Record excerpts -

-- ==== Sys2Proof/Laws/State.lean ====
section
/-! SUPPORT. One lemma per field and named update of `State`, true by rfl, so that no later proof unfolds an update. -/

namespace Sys2Proof.Machine

variable (s : State)

/-! ## `State.setAddr` -/

@[simp] theorem State.setAddr_eng (a : SlotAddr) : (s.setAddr a).eng = s.eng := rfl
@[simp] theorem State.setAddr_hs (a : SlotAddr) : (s.setAddr a).hs = s.hs.withAddr a := rfl
@[simp] theorem State.setAddr_vpm (a : SlotAddr) : (s.setAddr a).vpm = s.vpm := rfl
@[simp] theorem State.setAddr_buf (a : SlotAddr) : (s.setAddr a).buf = s.buf := rfl
@[simp] theorem State.setAddr_host (a : SlotAddr) : (s.setAddr a).host = s.host := rfl
@[simp] theorem State.setAddr_par (a : SlotAddr) : (s.setAddr a).par = s.par := rfl
@[simp] theorem State.setAddr_port (a : SlotAddr) : (s.setAddr a).port = s.port := rfl
@[simp] theorem State.setAddr_sched (a : SlotAddr) : (s.setAddr a).sched = s.sched := rfl

/-! ## `State.setAutoInc` -/

@[simp] theorem State.setAutoInc_eng (v : Byte) : (s.setAutoInc v).eng = s.eng := rfl
@[simp] theorem State.setAutoInc_hs (v : Byte) : (s.setAutoInc v).hs = { s.hs with autoInc := v } := rfl
@[simp] theorem State.setAutoInc_vpm (v : Byte) : (s.setAutoInc v).vpm = s.vpm := rfl
@[simp] theorem State.setAutoInc_buf (v : Byte) : (s.setAutoInc v).buf = s.buf := rfl
@[simp] theorem State.setAutoInc_host (v : Byte) : (s.setAutoInc v).host = s.host := rfl
@[simp] theorem State.setAutoInc_par (v : Byte) : (s.setAutoInc v).par = s.par := rfl
@[simp] theorem State.setAutoInc_port (v : Byte) : (s.setAutoInc v).port = s.port := rfl
@[simp] theorem State.setAutoInc_sched (v : Byte) : (s.setAutoInc v).sched = s.sched := rfl

/-! ## `State.setLane` -/

@[simp] theorem State.setLane_eng (l : Lane) (v : Byte) : (s.setLane l v).eng = s.eng := rfl
@[simp] theorem State.setLane_hs (l : Lane) (v : Byte) : (s.setLane l v).hs = { s.hs with lanes := s.hs.lanes.set l v } := rfl
@[simp] theorem State.setLane_vpm (l : Lane) (v : Byte) : (s.setLane l v).vpm = s.vpm := rfl
@[simp] theorem State.setLane_buf (l : Lane) (v : Byte) : (s.setLane l v).buf = s.buf := rfl
@[simp] theorem State.setLane_host (l : Lane) (v : Byte) : (s.setLane l v).host = s.host := rfl
@[simp] theorem State.setLane_par (l : Lane) (v : Byte) : (s.setLane l v).par = s.par := rfl
@[simp] theorem State.setLane_port (l : Lane) (v : Byte) : (s.setLane l v).port = s.port := rfl
@[simp] theorem State.setLane_sched (l : Lane) (v : Byte) : (s.setLane l v).sched = s.sched := rfl

/-! ## `State.setCtrl` -/

@[simp] theorem State.setCtrl_eng (c : Byte) : (s.setCtrl c).eng = s.eng := rfl
@[simp] theorem State.setCtrl_hs (c : Byte) : (s.setCtrl c).hs = { s.hs with ctrl := c } := rfl
@[simp] theorem State.setCtrl_vpm (c : Byte) : (s.setCtrl c).vpm = s.vpm := rfl
@[simp] theorem State.setCtrl_buf (c : Byte) : (s.setCtrl c).buf = s.buf := rfl
@[simp] theorem State.setCtrl_host (c : Byte) : (s.setCtrl c).host = s.host := rfl
@[simp] theorem State.setCtrl_par (c : Byte) : (s.setCtrl c).par = s.par := rfl
@[simp] theorem State.setCtrl_port (c : Byte) : (s.setCtrl c).port = s.port := rfl
@[simp] theorem State.setCtrl_sched (c : Byte) : (s.setCtrl c).sched = s.sched := rfl

/-! ## `State.setReadData` -/

@[simp] theorem State.setReadData_eng (v : Byte) : (s.setReadData v).eng = s.eng := rfl
@[simp] theorem State.setReadData_hs (v : Byte) : (s.setReadData v).hs = s.hs := rfl
@[simp] theorem State.setReadData_vpm (v : Byte) : (s.setReadData v).vpm = s.vpm := rfl
@[simp] theorem State.setReadData_buf (v : Byte) : (s.setReadData v).buf = s.buf := rfl
@[simp] theorem State.setReadData_host (v : Byte) : (s.setReadData v).host = s.host := rfl
@[simp] theorem State.setReadData_par (v : Byte) : (s.setReadData v).par = s.par := rfl
@[simp] theorem State.setReadData_port (v : Byte) : (s.setReadData v).port = { s.port with readData := v } := rfl
@[simp] theorem State.setReadData_sched (v : Byte) : (s.setReadData v).sched = s.sched := rfl

/-! ## `State.setWaiting` -/

@[simp] theorem State.setWaiting_eng (b : Bool) : (s.setWaiting b).eng = { s.eng with waiting := b } := rfl
@[simp] theorem State.setWaiting_hs (b : Bool) : (s.setWaiting b).hs = s.hs := rfl
@[simp] theorem State.setWaiting_vpm (b : Bool) : (s.setWaiting b).vpm = s.vpm := rfl
@[simp] theorem State.setWaiting_buf (b : Bool) : (s.setWaiting b).buf = s.buf := rfl
@[simp] theorem State.setWaiting_host (b : Bool) : (s.setWaiting b).host = s.host := rfl
@[simp] theorem State.setWaiting_par (b : Bool) : (s.setWaiting b).par = s.par := rfl
@[simp] theorem State.setWaiting_port (b : Bool) : (s.setWaiting b).port = s.port := rfl
@[simp] theorem State.setWaiting_sched (b : Bool) : (s.setWaiting b).sched = s.sched := rfl

/-! ## `State.setSlot` -/

@[simp] theorem State.setSlot_eng (a : SlotAddr) : (s.setSlot a).eng = { s.eng with slot := a } := rfl
@[simp] theorem State.setSlot_hs (a : SlotAddr) : (s.setSlot a).hs = s.hs := rfl
@[simp] theorem State.setSlot_vpm (a : SlotAddr) : (s.setSlot a).vpm = s.vpm := rfl
@[simp] theorem State.setSlot_buf (a : SlotAddr) : (s.setSlot a).buf = s.buf := rfl
@[simp] theorem State.setSlot_host (a : SlotAddr) : (s.setSlot a).host = s.host := rfl
@[simp] theorem State.setSlot_par (a : SlotAddr) : (s.setSlot a).par = s.par := rfl
@[simp] theorem State.setSlot_port (a : SlotAddr) : (s.setSlot a).port = s.port := rfl
@[simp] theorem State.setSlot_sched (a : SlotAddr) : (s.setSlot a).sched = s.sched := rfl

/-! ## `State.consume` -/

@[simp] theorem State.consume_eng (n : Nat) : (s.consume n).eng = { s.eng with idx := s.eng.idx + BitVec.ofNat 16 n, rem := s.eng.rem - BitVec.ofNat 16 n } := rfl
@[simp] theorem State.consume_hs (n : Nat) : (s.consume n).hs = s.hs := rfl
@[simp] theorem State.consume_vpm (n : Nat) : (s.consume n).vpm = s.vpm := rfl
@[simp] theorem State.consume_buf (n : Nat) : (s.consume n).buf = s.buf := rfl
@[simp] theorem State.consume_host (n : Nat) : (s.consume n).host = s.host := rfl
@[simp] theorem State.consume_par (n : Nat) : (s.consume n).par = s.par := rfl
@[simp] theorem State.consume_port (n : Nat) : (s.consume n).port = s.port := rfl
@[simp] theorem State.consume_sched (n : Nat) : (s.consume n).sched = s.sched := rfl

/-! ## `State.enterPhase` -/

@[simp] theorem State.enterPhase_eng (p : Phase) (q : List Micro) : (s.enterPhase p q).eng = { s.eng with phase := p, todo := q } := rfl
@[simp] theorem State.enterPhase_hs (p : Phase) (q : List Micro) : (s.enterPhase p q).hs = s.hs := rfl
@[simp] theorem State.enterPhase_vpm (p : Phase) (q : List Micro) : (s.enterPhase p q).vpm = s.vpm := rfl
@[simp] theorem State.enterPhase_buf (p : Phase) (q : List Micro) : (s.enterPhase p q).buf = s.buf := rfl
@[simp] theorem State.enterPhase_host (p : Phase) (q : List Micro) : (s.enterPhase p q).host = s.host := rfl
@[simp] theorem State.enterPhase_par (p : Phase) (q : List Micro) : (s.enterPhase p q).par = s.par := rfl
@[simp] theorem State.enterPhase_port (p : Phase) (q : List Micro) : (s.enterPhase p q).port = s.port := rfl
@[simp] theorem State.enterPhase_sched (p : Phase) (q : List Micro) : (s.enterPhase p q).sched = s.sched := rfl

/-! ## `State.popLine` -/

@[simp] theorem State.popLine_eng : s.popLine.eng = { s.eng with todo := s.eng.todo.tail } := rfl
@[simp] theorem State.popLine_hs : s.popLine.hs = s.hs := rfl
@[simp] theorem State.popLine_vpm : s.popLine.vpm = s.vpm := rfl
@[simp] theorem State.popLine_buf : s.popLine.buf = s.buf := rfl
@[simp] theorem State.popLine_host : s.popLine.host = s.host := rfl
@[simp] theorem State.popLine_par : s.popLine.par = s.par := rfl
@[simp] theorem State.popLine_port : s.popLine.port = s.port := rfl
@[simp] theorem State.popLine_sched : s.popLine.sched = s.sched := rfl

/-! ## `State.giveDone` -/

@[simp] theorem State.giveDone_eng : s.giveDone.eng = { s.eng with phase := .idle, todo := [] } := rfl
@[simp] theorem State.giveDone_hs : s.giveDone.hs = s.hs := rfl
@[simp] theorem State.giveDone_vpm : s.giveDone.vpm = s.vpm := rfl
@[simp] theorem State.giveDone_buf : s.giveDone.buf = s.buf := rfl
@[simp] theorem State.giveDone_host : s.giveDone.host = s.host := rfl
@[simp] theorem State.giveDone_par : s.giveDone.par = s.par := rfl
@[simp] theorem State.giveDone_port : s.giveDone.port = { s.port with dones := s.port.dones + 1 } := rfl
@[simp] theorem State.giveDone_sched : s.giveDone.sched = s.sched := rfl

/-! ## `State.maskInterrupts` -/

@[simp] theorem State.maskInterrupts_eng : s.maskInterrupts.eng = { s.eng with ieSaved := s.host.ie } := rfl
@[simp] theorem State.maskInterrupts_hs : s.maskInterrupts.hs = s.hs := rfl
@[simp] theorem State.maskInterrupts_vpm : s.maskInterrupts.vpm = s.vpm := rfl
@[simp] theorem State.maskInterrupts_buf : s.maskInterrupts.buf = s.buf := rfl
@[simp] theorem State.maskInterrupts_host : s.maskInterrupts.host = { s.host with ie := false } := rfl
@[simp] theorem State.maskInterrupts_par : s.maskInterrupts.par = s.par := rfl
@[simp] theorem State.maskInterrupts_port : s.maskInterrupts.port = s.port := rfl
@[simp] theorem State.maskInterrupts_sched : s.maskInterrupts.sched = s.sched := rfl

/-! ## `State.restoreInterrupts` -/

@[simp] theorem State.restoreInterrupts_eng : s.restoreInterrupts.eng = s.eng := rfl
@[simp] theorem State.restoreInterrupts_hs : s.restoreInterrupts.hs = s.hs := rfl
@[simp] theorem State.restoreInterrupts_vpm : s.restoreInterrupts.vpm = s.vpm := rfl
@[simp] theorem State.restoreInterrupts_buf : s.restoreInterrupts.buf = s.buf := rfl
@[simp] theorem State.restoreInterrupts_host : s.restoreInterrupts.host = { s.host with ie := s.eng.ieSaved } := rfl
@[simp] theorem State.restoreInterrupts_par : s.restoreInterrupts.par = s.par := rfl
@[simp] theorem State.restoreInterrupts_port : s.restoreInterrupts.port = s.port := rfl
@[simp] theorem State.restoreInterrupts_sched : s.restoreInterrupts.sched = s.sched := rfl

/-! ## `State.setIssue` -/

@[simp] theorem State.setIssue_eng (q : List PortItem) : (s.setIssue q).eng = s.eng := rfl
@[simp] theorem State.setIssue_hs (q : List PortItem) : (s.setIssue q).hs = s.hs := rfl
@[simp] theorem State.setIssue_vpm (q : List PortItem) : (s.setIssue q).vpm = s.vpm := rfl
@[simp] theorem State.setIssue_buf (q : List PortItem) : (s.setIssue q).buf = s.buf := rfl
@[simp] theorem State.setIssue_host (q : List PortItem) : (s.setIssue q).host = s.host := rfl
@[simp] theorem State.setIssue_par (q : List PortItem) : (s.setIssue q).par = s.par := rfl
@[simp] theorem State.setIssue_port (q : List PortItem) : (s.setIssue q).port = { s.port with issue := q } := rfl
@[simp] theorem State.setIssue_sched (q : List PortItem) : (s.setIssue q).sched = s.sched := rfl

/-! ## `State.popTurn` -/

@[simp] theorem State.popTurn_eng : s.popTurn.eng = s.eng := rfl
@[simp] theorem State.popTurn_hs : s.popTurn.hs = s.hs := rfl
@[simp] theorem State.popTurn_vpm : s.popTurn.vpm = s.vpm := rfl
@[simp] theorem State.popTurn_buf : s.popTurn.buf = s.buf := rfl
@[simp] theorem State.popTurn_host : s.popTurn.host = s.host := rfl
@[simp] theorem State.popTurn_par : s.popTurn.par = s.par := rfl
@[simp] theorem State.popTurn_port : s.popTurn.port = s.port := rfl
@[simp] theorem State.popTurn_sched : s.popTurn.sched = s.sched.tail := rfl

/-! ## `State.startTransaction` -/

@[simp] theorem State.startTransaction_eng (d : Dir) (m : Mask) : (s.startTransaction d m).eng = { s.eng with waiting := true } := rfl
@[simp] theorem State.startTransaction_hs (d : Dir) (m : Mask) : (s.startTransaction d m).hs = { s.hs with ctrl := controlStart d m } := rfl
@[simp] theorem State.startTransaction_vpm (d : Dir) (m : Mask) : (s.startTransaction d m).vpm = s.vpm := rfl
@[simp] theorem State.startTransaction_buf (d : Dir) (m : Mask) : (s.startTransaction d m).buf = s.buf := rfl
@[simp] theorem State.startTransaction_host (d : Dir) (m : Mask) : (s.startTransaction d m).host = s.host := rfl
@[simp] theorem State.startTransaction_par (d : Dir) (m : Mask) : (s.startTransaction d m).par = s.par := rfl
@[simp] theorem State.startTransaction_port (d : Dir) (m : Mask) : (s.startTransaction d m).port = s.port := rfl
@[simp] theorem State.startTransaction_sched (d : Dir) (m : Mask) : (s.startTransaction d m).sched = s.sched := rfl

/-! ## `State.latchRequest` -/

@[simp] theorem State.latchRequest_eng (d : Dir) (a : VpAddr) (l : Len) : (s.latchRequest d a l).eng = { s.eng with op := d, vp := a, rem := l, idx := 0, ieSaved := s.host.ie } := rfl
@[simp] theorem State.latchRequest_hs (d : Dir) (a : VpAddr) (l : Len) : (s.latchRequest d a l).hs = s.hs := rfl
@[simp] theorem State.latchRequest_vpm (d : Dir) (a : VpAddr) (l : Len) : (s.latchRequest d a l).vpm = s.vpm := rfl
@[simp] theorem State.latchRequest_buf (d : Dir) (a : VpAddr) (l : Len) : (s.latchRequest d a l).buf = s.buf := rfl
@[simp] theorem State.latchRequest_host (d : Dir) (a : VpAddr) (l : Len) : (s.latchRequest d a l).host = { s.host with ie := false } := rfl
@[simp] theorem State.latchRequest_par (d : Dir) (a : VpAddr) (l : Len) : (s.latchRequest d a l).par = s.par := rfl
@[simp] theorem State.latchRequest_port (d : Dir) (a : VpAddr) (l : Len) : (s.latchRequest d a l).port = s.port := rfl
@[simp] theorem State.latchRequest_sched (d : Dir) (a : VpAddr) (l : Len) : (s.latchRequest d a l).sched = s.sched := rfl

/-! ## `Handshake.withAddr` -/

@[simp] theorem Handshake.withAddr_autoInc (h : Handshake) (a : SlotAddr) : (h.withAddr a).autoInc = h.autoInc := rfl
@[simp] theorem Handshake.withAddr_lanes (h : Handshake) (a : SlotAddr) : (h.withAddr a).lanes = h.lanes := rfl
@[simp] theorem Handshake.withAddr_ctrl (h : Handshake) (a : SlotAddr) : (h.withAddr a).ctrl = h.ctrl := rfl
@[simp] theorem Handshake.withAddr_req (h : Handshake) (a : SlotAddr) : (h.withAddr a).req = h.req := rfl

/-! ## Lanes -/

theorem Lanes.get_set (q : Lanes) (l k : Lane) (v : Byte) : (q.set l v).get k = if k = l then v else q.get k := by
  cases l <;> cases k <;> rfl

theorem Lanes.ext_get {q r : Lanes} (h : ∀ l, q.get l = r.get l) : q = r := by
  cases q; cases r
  have h3 := h .l3; have h2 := h .l2; have h1 := h .l1; have h0 := h .l0
  simp only [Lanes.get] at h3 h2 h1 h0
  subst h3; subst h2; subst h1; subst h0; rfl

end Sys2Proof.Machine
end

Description of the task - Keeping every character as it is, restate the lines above that run from the line with "l v).host = s.host := rfl" through the line with "l v).port = s.port := rfl", both included, and nothing else.

Task result -
@[simp] theorem State.setLane_host (l : Lane) (v : Byte) : (s.setLane l v).host = s.host := rfl
@[simp] theorem State.setLane_par (l : Lane) (v : Byte) : (s.setLane l v).par = s.par := rfl
@[simp] theorem State.setLane_port (l : Lane) (v : Byte) : (s.setLane l v).port = s.port := rfl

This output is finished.